The likelihood of a new business failing within the first five years is significantly higher than the chance of a marriage ending in divorce. Statistics show that 50% of businesses do not survive beyond five years, and by the ten-year mark, that figure increases to 65%, compared to a 41% chance of marriage ending in divorce. Financial issues are often the primary reason for both business failures and divorces.
Regardless of the industry, cash flow is vital for a business’s survival, acting as its proverbial lifeblood. Steady financing is essential to keep operations running while the business works toward achieving profitability.
Business owners generally find themselves in need of some form of credit. While some may have personal resources or obtain support from friends, family, or investors, others will require financing from the outset. For startups that need a significant initial investment, such as leasing a retail or kitchen space, small business loans may be necessary. Businesses handling inventory might opt for a credit line with vendors. Most business owners are advised to have a small business credit card. It helps separate business expenses from personal finances and provides a convenient way to manage costs during periods of low revenue. Additionally, top small business credit cards offer rewards for purchases.
A business credit card can facilitate small business growth by providing access to flexible financing and necessary capital. It enables better cash flow management, allows for prompt purchasing, and offers rewards that can be reinvested into the business.
Creditors usually require a personal guarantee or collateral when providing credit for business ventures.

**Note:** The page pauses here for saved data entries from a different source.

-- ==== Sys2Proof/Laws/Frame.lean ====
section
/-! SUPPORT. The decode arithmetic in natural numbers (41_decode.md R110, R122), that DECODE reads only FBUF[0..31], and what
`decodeFrame` can answer, said once. -/

namespace Sys2Proof.Machine

theorem combine_toNat (high low : Byte) : (combine high low).toNat = 256 * high.toNat + low.toNat := by
  have hh := high.isLt
  have hl := low.isLt
  have hw : combine high low = high ++ low := by
    apply BitVec.eq_of_getLsbD_eq
    intro i hi
    rw [combine, BitVec.getLsbD_or, BitVec.getLsbD_shiftLeft, BitVec.getLsbD_append]
    by_cases h8 : i < 8
    · simp [hi, h8]
    · have : low.getLsbD i = false := BitVec.getLsbD_of_ge _ _ (by omega)
      have h9 : i - 8 < 16 := by omega
      simp [hi, h8, this, h9]
  rw [hw, BitVec.toNat_append, Nat.shiftLeft_eq, ← Nat.shiftLeft_eq, ← Nat.shiftLeft_add_eq_or_of_lt hl, Nat.shiftLeft_eq]
  omega

theorem pairAt_toNat (m : Memory) (off : Nat) :
    (pairAt m off).toNat = 256 * (memRead m off).toNat + (memRead m (off + 1)).toNat := combine_toNat _ _

theorem exactSum_zero (m : Memory) : exactSum m 0 = 0 := rfl

theorem exactSum_succ (m : Memory) (n : Nat) : exactSum m (n + 1) = exactSum m n + (memRead m n).toNat := by
  simp [exactSum, List.range_succ]

/-- The 16-bit accumulator holds the exact sum modulo 2^16. -/
theorem accumulate_toNat (m : Memory) (n : Nat) : (accumulate m n).toNat = exactSum m n % 65536 := by
  induction n with
  | zero => rfl
  | succ n ih =>
    have hb := (memRead m n).isLt
    have hz : ((memRead m n).zeroExtend 16).toNat = (memRead m n).toNat := by
      simp only [BitVec.truncate_eq_setWidth, BitVec.toNat_setWidth]
      omega
    rw [accumulate, BitVec.toNat_add, ih, hz, exactSum_succ]
    omega

/-- Each byte adds at most 255. -/
theorem exactSum_le (m : Memory) (n : Nat) : exactSum m n ≤ 255 * n := by
  induction n with
  | zero => simp [exactSum_zero]
  | succ n ih =>
    have hb := (memRead m n).isLt
    rw [exactSum_succ]
    omega

/-- Memories that agree on FBUF[0..31] have the same pairs there. -/
theorem pairAt_congr {m n : Memory} (h : ∀ a, a < 32 → memRead m a = memRead n a) {off : Nat} (hoff : off + 1 < 32) :
    pairAt m off = pairAt n off := by
  rw [pairAt, pairAt, h off (by omega), h (off + 1) hoff]

theorem accumulate_congr {m n : Memory} (h : ∀ a, a < 32 → memRead m a = memRead n a) (k : Nat) (hk : k ≤ 32) :
    accumulate m k = accumulate n k := by
  induction k with
  | zero => rfl
  | succ k ih => rw [accumulate, accumulate, ih (by omega), h k (by omega)]

/-- What `decodeFrame` can answer, said once (R176): the guard of each outcome and what it commits (R119). -/
theorem decodeFrame_cases (m : Memory) (c : BitVec 6) :
    (c.toNat < 32 ∧ decodeFrame m c = failure .bufferTooShort 0 0 0 0) ∨
    (32 ≤ c.toNat ∧ startMatches m = false ∧ decodeFrame m c = failure .invalidStart (startPair m) 0 0 0) ∨
    (32 ≤ c.toNat ∧ startMatches m = true ∧ 28 < (frameLength m).toNat ∧
      decodeFrame m c = failure .lenOutOfRange (startPair m) (frameLength m) 0 0) ∨
    (32 ≤ c.toNat ∧ startMatches m = true ∧ (frameLength m).toNat ≤ 28 ∧ decodeFrame m c = decodePayload m) := by
  by_cases h0 : c.toNat < 32
  · exact .inl ⟨h0, by simp [decodeFrame, Config.frameBytes, h0]⟩
  · have h0' : 32 ≤ c.toNat := by omega
    cases h1 : startMatches m with
    | false => exact .inr (.inl ⟨h0', rfl, by simp [decodeFrame, Config.frameBytes, h0, h1]⟩)
    | true =>
      by_cases h2 : 28 < (frameLength m).toNat
      · exact .inr (.inr (.inl ⟨h0', rfl, h2, by simp [decodeFrame, Config.frameBytes, Config.maxFlen, h0, h1, h2]⟩))
      · exact .inr (.inr (.inr ⟨h0', rfl, by omega,
          by simp [decodeFrame, Config.frameBytes, Config.maxFlen, h0, h1, h2]⟩))

/-- What steps 4 to 6 can answer (R117, R118). -/
theorem decodePayload_cases (m : Memory) :
    (computedChecksum m (frameLength m).toNat ≠ receivedChecksum m ∧
      decodePayload m = failure .checksumMismatch (startPair m) (frameLength m)
        (computedChecksum m (frameLength m).toNat) (receivedChecksum m)) ∨
    (computedChecksum m (frameLength m).toNat = receivedChecksum m ∧ decodePayload m = success m) := by
  by_cases h : computedChecksum m (frameLength m).toNat = receivedChecksum m
  · exact .inr ⟨h, by simp [decodePayload, h]⟩
  · exact .inl ⟨h, by simp [decodePayload, h]⟩

theorem startMatches_iff (m : Memory) : startMatches m = true ↔ memRead m 0 = 0x42 ∧ memRead m 1 = 0x4D := by
  simp [startMatches, Config.start1, Config.start2]

theorem extractFields_get (m : Memory) (flen : Nat) (k : Fin 14) :
    (extractFields m flen)[k] = if k.val < flen / 2 then fieldPair m k.val else 0 := by
  simp [extractFields]

theorem zeroFields_get (k : Fin 14) : zeroFields[k] = 0 := by simp [zeroFields]

end Sys2Proof.Machine
end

This means business owners must either offer assets as security against a loan or take personal responsibility for repaying debt, even if the business fails. Good personal credit is highly beneficial in this context, as a personal credit check is often part of the application process for business credit. A strong personal credit history significantly increases the chances of obtaining business loans, credit cards, or commercial rentals, often with favorable terms and higher loan amounts.
However, while good personal credit is critical for approval, business credit accounts typically do not appear on personal credit reports, unless there is a default on a debt with a personal guarantee. To build personal credit scores, it’s advantageous to maintain at least one personal credit card. Individuals struggling to qualify for a credit card might consider a secured credit card, which can be easier to obtain.
Using credit cards responsibly by paying them off in full each month can effectively build one’s credit history. Setting up automatic payments for small, recurring expenses and ensuring timely full payments helps establish a positive payment history and can lead to improved credit scores within about six months of consistent positive activity.